/-- R172, R93: at `j = 5` the nibble of `0x0123456789abcdef` is `0x0123456789abcdef >> 10 & 15 = 3`. -/
theorem test_br1 : after (exec .br1 (v1State 5)) (fun t => (t.result, t.j)) = some (0x0e3d685bc2f1a497, 6) := by decide +kernel

/-- R189's example. -/
theorem test_tail1 :
    after (exec .tail1 (withWords { State.reset with result := 0x5124e80a4ea10154 } [(340, 0xeb97365b3d5d2723)]))
      (fun t => (t.addrB, t.bufA.get 0, t.bufB.get 0, t.addrA, t.pad64 7490, t.i)) =
    some (340, 0x5124e80a4ea10154, 0xeb97365b3d5d2723, 7490, 0x5124e80a4ea10154, 1) := by decide +kernel

/-- R189, R190: the last iteration writes the first 8 bytes of the digest, big-endian. -/
theorem test_tail1_digest :
    after (exec .tail1 { State.reset with result := 0x0ebbbd8a31edadfe, i := 4999 })
      (fun t => (hexOf (t.digest.toList.take 9), t.stage, t.i)) = some (0x0ebbbd8a31edadfe00, .done, 0) := by decide +kernel

/-! ### The v2 and v3 fill (44_chacha_fill.md) -/

/-- R200: the last byte inside v2's scratchpad and the first outside it. -/
theorem test_cfzero :
    after (exec .cfzero { State.reset with ver := 2, pad := [(0, 1), (439295, 2), (439296, 3)] }) (·.pad) =
      some [(439296, 3)] := by decide +kernel

/-- R201's example. -/
theorem test_cfseed :
    after (exec .cfseed { State.reset with ver := 2, len := 112 })
      (fun t => (hexOf t.h.toList, hexOf t.nonce.toList, t.numChunks, t.stage)) =
    some (0x09da4dc6a3e1b9e7714e6d8c1b1fa803e1a25c86215539ebfa3fad46d2e06cd4, 0x09da4dc6a3e1b9e7714e6d8c, 4, .cfChunk) := by
  decide +kernel

/-- The first line of R209 (`H`, and the first bytes written) in a chunk cut to its last 12 bytes by `OUTOFF`. -/
theorem test_cfchunk :
    after (exec .cfchunk { State.reset with
        ver := 2, stage := .cfChunk, len := 112, numChunks := 1, outOff := 439284
        h := bytesToVector 32 (hexBytes 32 0x09da4dc6a3e1b9e7714e6d8c1b1fa803e1a25c86215539ebfa3fad46d2e06cd4)
        nonce := bytesToVector 12 (hexBytes 12 0x09da4dc6a3e1b9e7714e6d8c) })
      (fun t => (hexOf t.h.toList, t.pad64 0, hexOf t.nonce.toList, t.outOff, t.stage)) =
    some (0x41a1ba57a507230105eb97d4c0acfb334e556a11ed3c4c42b3eeb04565e0ec19, 0xb89030bca29a15a5,
      0xa5159aa2bc3090b8fbc4e62d, 439296, .mxSetup) := by decide +kernel

/-- R204's example: v2, 5 chunks, the last one. -/
theorem test_cfchunk_range :
    after (exec .cfchunk { State.reset with ver := 2, stage := .cfChunk, len := 160, numChunks := 5, i := 4, outOff := 351436 })
      (fun t => (t.err, t.stage, t.i, t.outOff, t.pad.length)) = some (.fillRange, .fault, 0, 351436, 0) := by decide +kernel

/-! ### The v2 mix (45_v2_mix.md) -/

/-- R220's examples. -/
theorem test_mxsetup :
    after (exec .mxsetup (withWords { State.reset with ver := 2, r := 5 } [(54911, 0x1f3a5c765536e75e), (27455, 0xfd11391d39decece)]))
      (fun t => (t.addrA, t.addrB, t.r, t.stage)) = some (0x1f3a5c765536e75e, 0xfd11391d, 0, .v2Head) := by decide +kernel
theorem test_mxsetup_v3 :
    after (exec .mxsetup (withWords { State.reset with ver := 3 } [(67967, 0x0784bb65068ccc41), (33983, 0xeba171a0a26398d7)]))
      (fun t => (t.addrA, t.addrB, t.stage)) = some (0x0784bb65068ccc41, 0xeba171a0, .v3Head) := by decide +kernel

/-- R221's example. -/
theorem test_head2 :
    after (exec .head2 (withWords { State.reset with ver := 2, addrA := 0x1f3a5c765536e75e, addrB := 0xfd11391d }
        [(5278, 0xe2695fc5b0b46323), (27456 + 23453, 0x68d395b8ab649d50)]))
      (fun t => (t.result, t.stage)) = some (0x74fcaea4f4887739, .v2Step) := by decide +kernel

/-- The first step of R241. -/
theorem test_step2 :
    after (exec .step2 (withWords { State.reset with ver := 2, stage := .v2Step, result := 0x74fcaea4f4887739 }
        [(0, 0xb89030bca29a15a5), (20921, 0xed9d217713e3b7df), (27455, 0xfd11391d39decece), (27456, 0xc3440bcdaf05f471),
          (27456 + 27142, 0x69b6c2f5b245fb54)]))
      (fun t => (t.result, t.r, t.pad64 27455, t.pad64 27456, t.j)) =
    some (0x590d81b00f2edec4, 1, 0xa41cb8ad36f0100a, 0x6905c0477c6af571, 1) := by decide +kernel

/-- The operands of the examples of R223 to R238 in a step: `R = 6` before its advance, `a` and `b` at the words that
`RESULT` and `R` give (R222), `i = 2`, `j = 5`. -/
def v2State : State :=
  withWords { State.reset with ver := 2, stage := .v2Step, i := 2, j := 5, r := 6, result := 0x0123456789abcdef }
    [(6, 0x1122334455667788), (0x0123456789abcdef % 27456, 0xfedcba9876543210),
      (27456 + 0x43fb72ea61d950c8 % 27456, 0x0f1e2d3c4b5a6978)]

theorem test_v2b0 : after (exec .v2b0 v2State) (·.result) = some 0x0de0f21cb65f09a7 := by decide +kernel
theorem test_v2b1 : after (exec .v2b1 v2State) (·.result) = some 0x3bf76ee65dd54cc4 := by decide +kernel
theorem test_v2b2 : after (exec .v2b2 v2State) (·.result) = some 0xc387c30fc387c21f := by decide +kernel
theorem test_v2b3 : after (exec .v2b3 v2State) (·.result) = some 0xf967b2054d2a2b5f := by decide +kernel
theorem test_v2b4 : after (exec .v2b4 v2State) (·.result) = some 0x721cf9fd1d2865df := by decide +kernel
theorem test_v2b5 : after (exec .v2b5 v2State) (·.result) = some 0x4081c11f478ec63e := by decide +kernel
theorem test_v2b6 : after (exec .v2b6 v2State) (·.result) = some 0x03870b8e13971b9e := by decide +kernel
theorem test_v2b7 : after (exec .v2b7 v2State) (·.result) = some 0x319d0bebd531987e := by decide +kernel
theorem test_v2b8 : after (exec .v2b8 v2State) (·.result) = some 0xe17d0d800823782f := by decide +kernel
theorem test_v2b9 : after (exec .v2b9 v2State) (·.result) = some 0x7916674ee85763df := by decide +kernel
theorem test_v2b10 : after (exec .v2b10 v2State) (·.result) = some 0x013db825b10d89d0 := by decide +kernel
theorem test_v2b11 : after (exec .v2b11 v2State) (·.result) = some 0x2002ec47b99b74ce := by decide +kernel
theorem test_v2b12 : after (exec .v2b12 v2State) (·.result) = some 0x4602ce8b5713d812 := by decide +kernel
theorem test_v2b13 : after (exec .v2b13 v2State) (·.result) = some 0xe1c3a587694b2d0f := by decide +kernel
theorem test_v2b14 : after (exec .v2b14 v2State) (·.result) = some 0x5a79ffbeb8cd2daa := by decide +kernel
theorem test_v2b15 : after (exec .v2b15 v2State) (·.result) = some 0x2f9f5ec47dbaee27 := by decide +kernel

/-- R239: the corner operands of the whole v2 table. -/
theorem test_v2_corner_zero : v2Table.toList.map (fun f => f ⟨0, 0, 0, 0, 1, 0, 0⟩) = List.replicate 16 0 := by decide +kernel
theorem test_v2_corner_ones :
    let m : Word := 0xffffffffffffffff
    v2Table.toList.map (fun f => f ⟨m, m, m, m, 64, 2, 27455⟩) =
      [m, m, 0, m - 2, m, 0, 0, m, m, 0, m, m, m - 1, m, 0, m] := by decide +kernel

/-- The second example of R234, and the taken and equal arms of R236. -/
theorem test_v2b11_wide : v2b11 ⟨1, 0, 7, 9, 0, 0, 0⟩ = 0xfffffffffffffffc := by decide +kernel
theorem test_v2b13_arms :
    v2b13 ⟨0xffffffffffffffff, 3, 5, 0, 0, 0, 0⟩ = 0xaaaaaaaaaaaaaaab ∧ v2b13 ⟨3, 3, 8, 8, 0, 0, 0⟩ = 8 := by decide +kernel

/-- R240's examples. -/
theorem test_tail2 :
    after (exec .tail2 { State.reset with ver := 2, stage := .v2Tail, result := 0x14553afe23f576b0 })
      (fun t => (t.addrA, t.addrB, t.stage, t.i)) = some (0x14553afe23f576b0, 0x4825b456, .v2Head, 1) := by decide +kernel
theorem test_tail2_last :
    after (exec .tail2 { State.reset with ver := 2, stage := .v2Tail, i := 2, result := 0xab4fcb305bfb5c10 })
      (fun t => (t.addrB, t.stage, t.i)) = some (0xd16af19d, .fin, 0) := by decide +kernel

/-! ### The v3 mix (46_v3_mix.md) -/

/-- R250's example. -/
theorem test_head3 :
    after (exec .head3 (withWords { State.reset with ver := 3, addrA := 0x0784bb65068ccc41, addrB := 0xeba171a0 }
        [(25470, 0x09bd0697ce2a1d14), (33984 + 32514, 0x1e202c14f66a643e)]))
      (fun t => (t.result, t.stage)) = some (0x8abc98293ef582c9, .v3Step) := by decide +kernel

/-- The first step of R271. -/
theorem test_step3 :
    after (exec .step3 (withWords { State.reset with ver := 3, stage := .v3Step, result := 0x8abc98293ef582c9 }
        [(0, 0xb89030bca29a15a5), (2141, 0x7718a8bbafc41412), (33984 + 11900, 0x89fd48894713db5b),
          (26613, 0x13f7b16ef2c38976), (8962, 0x4f5682d57b23d0a2), (33984 + 8285, 0x342e0cfcc97fdf92)]))
      (fun t => (t.result, t.r, t.pad64 8962, t.pad64 (33984 + 8285), t.j)) =
    some (0xd8fb7b132b72dce1, 1, 0xcb0cca7dd9b15597, 0xb07444546bed5aa7, 1) := by decide +kernel

/-- The last step of the run of R271: the high half is chosen, the cursor wraps. -/
theorem test_step3_last :
    after (exec .step3 (withWords { State.reset with ver := 3, stage := .v3Step, i := 1, j := 33983, r := 67967, result := 0xaf0aec9239eb1288 }
        [(20129, 0x487e02e19e142a4d), (33984 + 2981, 0x80301538efa4d7c5), (67967, 0x5d580db4c561deff),
          (33984 + 13663, 0x576b7e01973c4754), (13083, 0xd8fd094ecac43024), (33984 + 151, 0xfcdf452c61d30663)]))
      (fun t => (t.result, t.r, t.pad64 13083, t.pad64 (33984 + 151), t.stage)) =
    some (0x4fea2ae96f865d06, 0, 0x188154e8f8ba1a52, 0x3ca3188a53ad2c15, .v3Tail) := by decide +kernel

/-- The operands of the examples of R252 to R267 in a step: `R = 6` before its advance, `a` and `b` at the words that R251
gives, `i = 1`, `j = 5`. -/
def v3State : State :=
  withWords { State.reset with ver := 3, stage := .v3Step, i := 1, j := 5, r := 6, result := 0x0123456789abcdef }
    [(6, 0x1122334455667788), (mapIndex 0x0123456789abcdef, 0xfedcba9876543210),
      (33984 + mapIndex (0xfedcba9876543210 ^^^ 0x43fb72ea61d950c8), 0x0f1e2d3c4b5a6978)]

theorem test_v3b0 : after (exec .v3b0 v3State) (·.result) = some 0x7477aab8f8c637f6 := by decide +kernel
theorem test_v3b1 : after (exec .v3b1 v3State) (·.result) = some 0x8a3d4ff6ef4e57cd := by decide +kernel
theorem test_v3b2 : after (exec .v3b2 v3State) (·.result) = some 0x14d422b2f5a7b7a6 := by decide +kernel
theorem test_v3b3 : after (exec .v3b3 v3State) (·.result) = some 0x59ec81534a8ad7fe := by decide +kernel
theorem test_v3b4 : after (exec .v3b4 v3State) (·.result) = some 0x873e7f474a1977dc := by decide +kernel
theorem test_v3b5 : after (exec .v3b5 v3State) (·.result) = some 0x207047d1e3b18f90 := by decide +kernel
theorem test_v3b6 : after (exec .v3b6 v3State) (·.result) = some 0xe1c2e384e5c6e780 := by decide +kernel
theorem test_v3b7 : after (exec .v3b7 v3State) (·.result) = some 0x6742faf54c661f8c := by decide +kernel
theorem test_v3b8 : after (exec .v3b8 v3State) (·.result) = some 0x5f43600208de0bf8 := by decide +kernel
theorem test_v3b9 : after (exec .v3b9 v3State) (·.result) = some 0x4599d3ba15d8f7de := by decide +kernel
theorem test_v3b10 : after (exec .v3b10 v3State) (·.result) = some 0x4f6e096c43627400 := by decide +kernel
theorem test_v3b11 : after (exec .v3b11 v3State) (·.result) = some 0x00bb11ee66dd3388 := by decide +kernel
theorem test_v3b12 : after (exec .v3b12 v3State) (·.result) = some 0x80b3a2d5c4f60491 := by decide +kernel
theorem test_v3b13 : after (exec .v3b13 v3State) (·.result) = some 0x70e961da52cb43f8 := by decide +kernel
theorem test_v3b14 : after (exec .v3b14 v3State) (·.result) = some 0x9e7fefae334b6a96 := by decide +kernel
theorem test_v3b15 : after (exec .v3b15 v3State) (·.result) = some 0xe7d7b11f6ebb89cb := by decide +kernel

/-- R268: the corner operands of the whole v3 table. -/
theorem test_v3_corner_zero : v3Table.toList.map (fun f => f ⟨0, 0, 0, 0, 1, 0, 0⟩) = List.replicate 16 0 := by decide +kernel
theorem test_v3_corner_ones :
    let m : Word := 0xffffffffffffffff
    v3Table.toList.map (fun f => f ⟨m, m, m, m, 64, 1, 33983⟩) =
      [0xb8, 0, 0x84bf, 2, 0, m, m, 0, 0, m, 0, 0, 1, 0, m, 0] := by decide +kernel

/-- The other examples of R263 and R265. -/
theorem test_v3b11_arms : v3b11 ⟨1, 0, 7, 9, 0, 0, 0⟩ = 0xfffffffffffffffd ∧ v3b11 ⟨7, 2, 7, 2, 0, 0, 0⟩ = 0 := by decide +kernel
theorem test_v3b13_arms :
    v3b13 ⟨0xffffffffffffffff, 3, 5, 0, 0, 0, 0⟩ = 0x5555555555555554 ∧ v3b13 ⟨3, 3, 8, 8, 0, 0, 0⟩ = 0xb := by decide +kernel

/-- R270's examples. -/
theorem test_tail3 :
    after (exec .tail3 { State.reset with
        ver := 3, stage := .v3Tail, r := 33984, result := 0x6d4ec99fd653edfb, addrA := 0x0784bb65068ccc41, addrB := 0xeba171a0 })
      (fun t => (t.addrA, t.addrB, t.stage, t.i)) = some (0x47918482403714f2, 0xc503917946ec5610, .v3Head, 1) := by decide +kernel
theorem test_tail3_last :
    after (exec .tail3 { State.reset with
        ver := 3, stage := .v3Tail, i := 1, result := 0x4fea2ae96f865d06, addrA := 0x47918482403714f2, addrB := 0xc503917946ec5610 })
      (fun t => (t.addrA, t.addrB, t.stage)) = some (0x2a9a21ec5d7b6990, 0x3a592f48b87660bf, .fin) := by decide +kernel

/-! ### The host (47_finalize_host.md; 10_state.md R21) -/

/-- R297's examples and the bounds of its checks: version, `PADDED`, `LEN`; then `ERR` and `STAGE`. -/
theorem test_start :
    ([(0, false, 0), (1, false, 200), (1, false, 199), (1, true, 120), (1, true, 121), (2, false, 0), (2, false, 4096), (3, true, 4097),
      (3, true, 1)] : List (BitVec 2 × Bool × Half)).map
      (fun p => after (exec .start { State.reset with ver := p.1, padded := p.2.1, len := p.2.2 }) (fun t => (t.err, t.stage))) =
    [some (.illegalVer, .fault), some (.none, .v1Absorb), some (.invalidInputLength, .fault), some (.none, .v1Absorb),
      some (.invalidInputLength, .fault), some (.none, .cfZero), some (.none, .cfZero), some (.invalidInputLength, .fault),
      some (.none, .cfZero)] := by decide +kernel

+ + + + + + +

__Assignment__: How many lines of the material above hold "hexOf"? Answer with that number alone.

__Output below__: 3